Last year, when Maggi noodles went off the shelves after the product came under the scanner with regards to its quality, Bollywood stars Amitabh Bachchan, Madhuri Dixit Nene and Preity Zinta were criticised for endorsing it.
In 2012, the FDA (Food and Drug Administration) sent a notice to Govinda for endorsing an Ayurvedic oil, which claimed to cure body aches and pains.
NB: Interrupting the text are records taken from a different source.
/-- An accumulator element read with a parity error (R189, R213). -/
def Work.vecParity (w : Work) (c bank : Nat) (r : Running) (e : Nat) : Work :=
  let w := w.setFlag (Reg.VEC_ERR_STAT c) Fld.VEC_ERR_STAT_ACC_PARITY true
  let w := w.w32 (Reg.VEC_ERR_INFO c) (BitVec.ofNat 32 (cmdTag r.cmd + 2 ^ 16))
  let tag := ((w.mtx c).bank bank).lastTag
  let w := w.setFlag (Reg.MTX_ERR_STAT c) Fld.MTX_ERR_STAT_ACC_LASTING true
  let w := w.w32 (Reg.MTX_ERR_INFO c) (BitVec.ofNat 32 (tag + bank * 2 ^ 16 + e / 128 * 2 ^ 17 + 2 ^ 24))
  w.cellFault c 0x07 1 tag r.ctx none 0

/-- RUN: the running repeat of the chain walks its operands through its stages (R102, R192–R218). `parity` is an element of the bank read
with a parity error. -/
def execVecRun (core : CoreIx) (parity : Option (Fin 16384)) (s : State) : Host.Outcome State Fault Refusal :=
  run s fun w =>
    match (w.engine core 1).last with
    | some r =>
      if w.coreUp core && decide (cmdOpcode r.cmd = 1) && r.ready && !r.stopped && decide (0 < r.started) && decide (r.pos = 0) then
        let bank := r.bankHeld.getLastD 0
        let bad := if vecAccin r.cmd then parity.map Fin.val else none
        let w := w.vecWalk core r.vecCfg r (r.started - 1) bank bad
        let w := w.updEngine core 1 fun x => x.updLast fun r => { r with pos := r.vecCfg.elems }
        match bad with
        | some e => w.vecParity core bank r e
        | none => w
      else w
    | none => w

/-- The read of the configuration block ends (R197, R219): clean at once, clean when read again, or bad twice. -/
def execVecCfgReadDone (core : CoreIx) (check : ReadCheck) (s : State) : Host.Outcome State Fault Refusal :=
  run s fun w =>
    match (w.engine core 1).last with
    | some r =>
      if w.coreUp core && decide (cmdOpcode r.cmd = 1) && !r.ready && !r.stopped then
        let st := Reg.VEC_ERR_STAT core
        match check with
        | .lasting =>
          let w := w.updEngine core 1 fun x => x.updLast fun r => { r with stopped := true }
          let w := w.setFlag st Fld.VEC_ERR_STAT_CFG_LASTING true
          let w := w.w32 (Reg.VEC_ERR_INFO core) (BitVec.ofNat 32 (cmdTag r.cmd))
          w.cellFault core 0x08 2 (cmdTag r.cmd) r.ctx none 0
        | _ =>
          let base := vecCfgAt r.cmd
          let words := (List.range 80).map fun i => w.spmLE core (base + 4 * i) 4
          let who := match r.ctx with | some x => ClampBy.program x | none => .firmware
          let k : WordsClamp := ⟨w, words, who, fun i => spmAt core (base + 4 * i)⟩
          let k := k.vecBlock r.cmd
          let w := k.work.updEngine core 1 fun x => x.updLast fun r => { r with ready := true, words := k.words }
          if check = .transient then
            w.cellTransient core 0x08 2 (cmdTag r.cmd) r.ctx st Fld.VEC_ERR_STAT_CFG_TRANSIENT Fld.VEC_ERR_STAT_TRANSIENT_CNT 0
          else w
      else w
    | none => w

/-- The last bank read of a repeat returns: the bank becomes empty (R213). -/
def execBankEmpty (core : CoreIx) (s : State) : Host.Outcome State Fault Refusal :=
  run s fun w =>
    match (w.engine core 1).running.find? (fun r => !r.bankHeld.isEmpty) with
    | some r =>
      if w.coreUp core && (decide (1 < r.bankHeld.length) || vecWalked r) then
        let b := r.bankHeld.headD 0
        let w := w.updMtx core fun m => m.setBank b { m.bank b with state := .empty }
        w.updEngine core 1 fun x =>
          { x with running := x.running.map fun q => { q with bankHeld := q.bankHeld.filter (fun y => decide (y ≠ b)) } }
      else w
    | none => w

end Sys2Proof.Machine
end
Now, the issue of celebrity responsibility when it comes to endorsing products has come up once again. Earlier this week, a parliamentary committee recommended changes in the Consumer Protection Act, and also suggested penalizing celebrity brand ambassadors for being part of misleading advertisements. Bollywood and the ad world, however, don’t agree with this recommendation. “It’s ridiculous to hold a celebrity responsible. For instance, if a question is raised on Maggi, then all the parties who made money by carrying its ads, should be held responsible too. Why target only a celeb?” asks adman and film-maker R Balki.
Actors feel that they don’t have the required expertise to figure out the technical details of the products they endorse. “There is only limited knowledge that we have of everything. For instance, I cannot be an expert on how a car drives, but yes, you check the company, its experience and you go by that (sic),” said Shah Rukh Khan at an event.
In fact, Balki feels that to avoid such issues, a body to monitor the process of making advertisements should be set up. “Let’s create a body that scrutinises all the claims [of a product] and the ad, and then takes the decision to green light the ad or not,” he says.
Read:Celebrity ad fever
R Balki, adman and film-maker
I think most celebrities are very responsible. They do ask questions [before signing a brand]. It (holding celebrities responsible) is not legally tenable. How do you expect celebrities to be an expert in everything they endorse? There are already required checks and balances in place.
Prahlad Kakkar, ad guru
This is a classic example of shooting the messenger. Celebrities have no responsibility when it comes to manufacturing the brand. Yes, they have to be morally responsible, but they can’t be legally sued. Also, what about the government and the departments that have given the licences to these brands?
Atul Kasbekar, celebrity manager and producer
I can’t believe there is a proposal like this. I think it’s about finding a soft target. It will then give mileage to whoever has initiated the whole thing. Celebrities obviously have certain responsibilities, since they are role models. But, if there’s a problem with a product down the line, they can’t be held responsible for it. Even recently, it was bizarre to go after someone who was endorsing Maggi. How are they responsible for quality control?
Shah Rukh Khan, actor
While celebs have the responsibility of checking and cross-checking, their responsibility is limited because there are institutions and checking points to check things long before the actor comes into the picture. So, if I see a product with the ISI mark, I assume it has been checked by the authorities.
Prachi Desai, actor
Celebrity endorsements are for establishing credibility as well as creating visibility. So, when celebs get paid the amount they get paid to endorse products, the least they can do is be responsible and verify the product, the brand and the people behind it.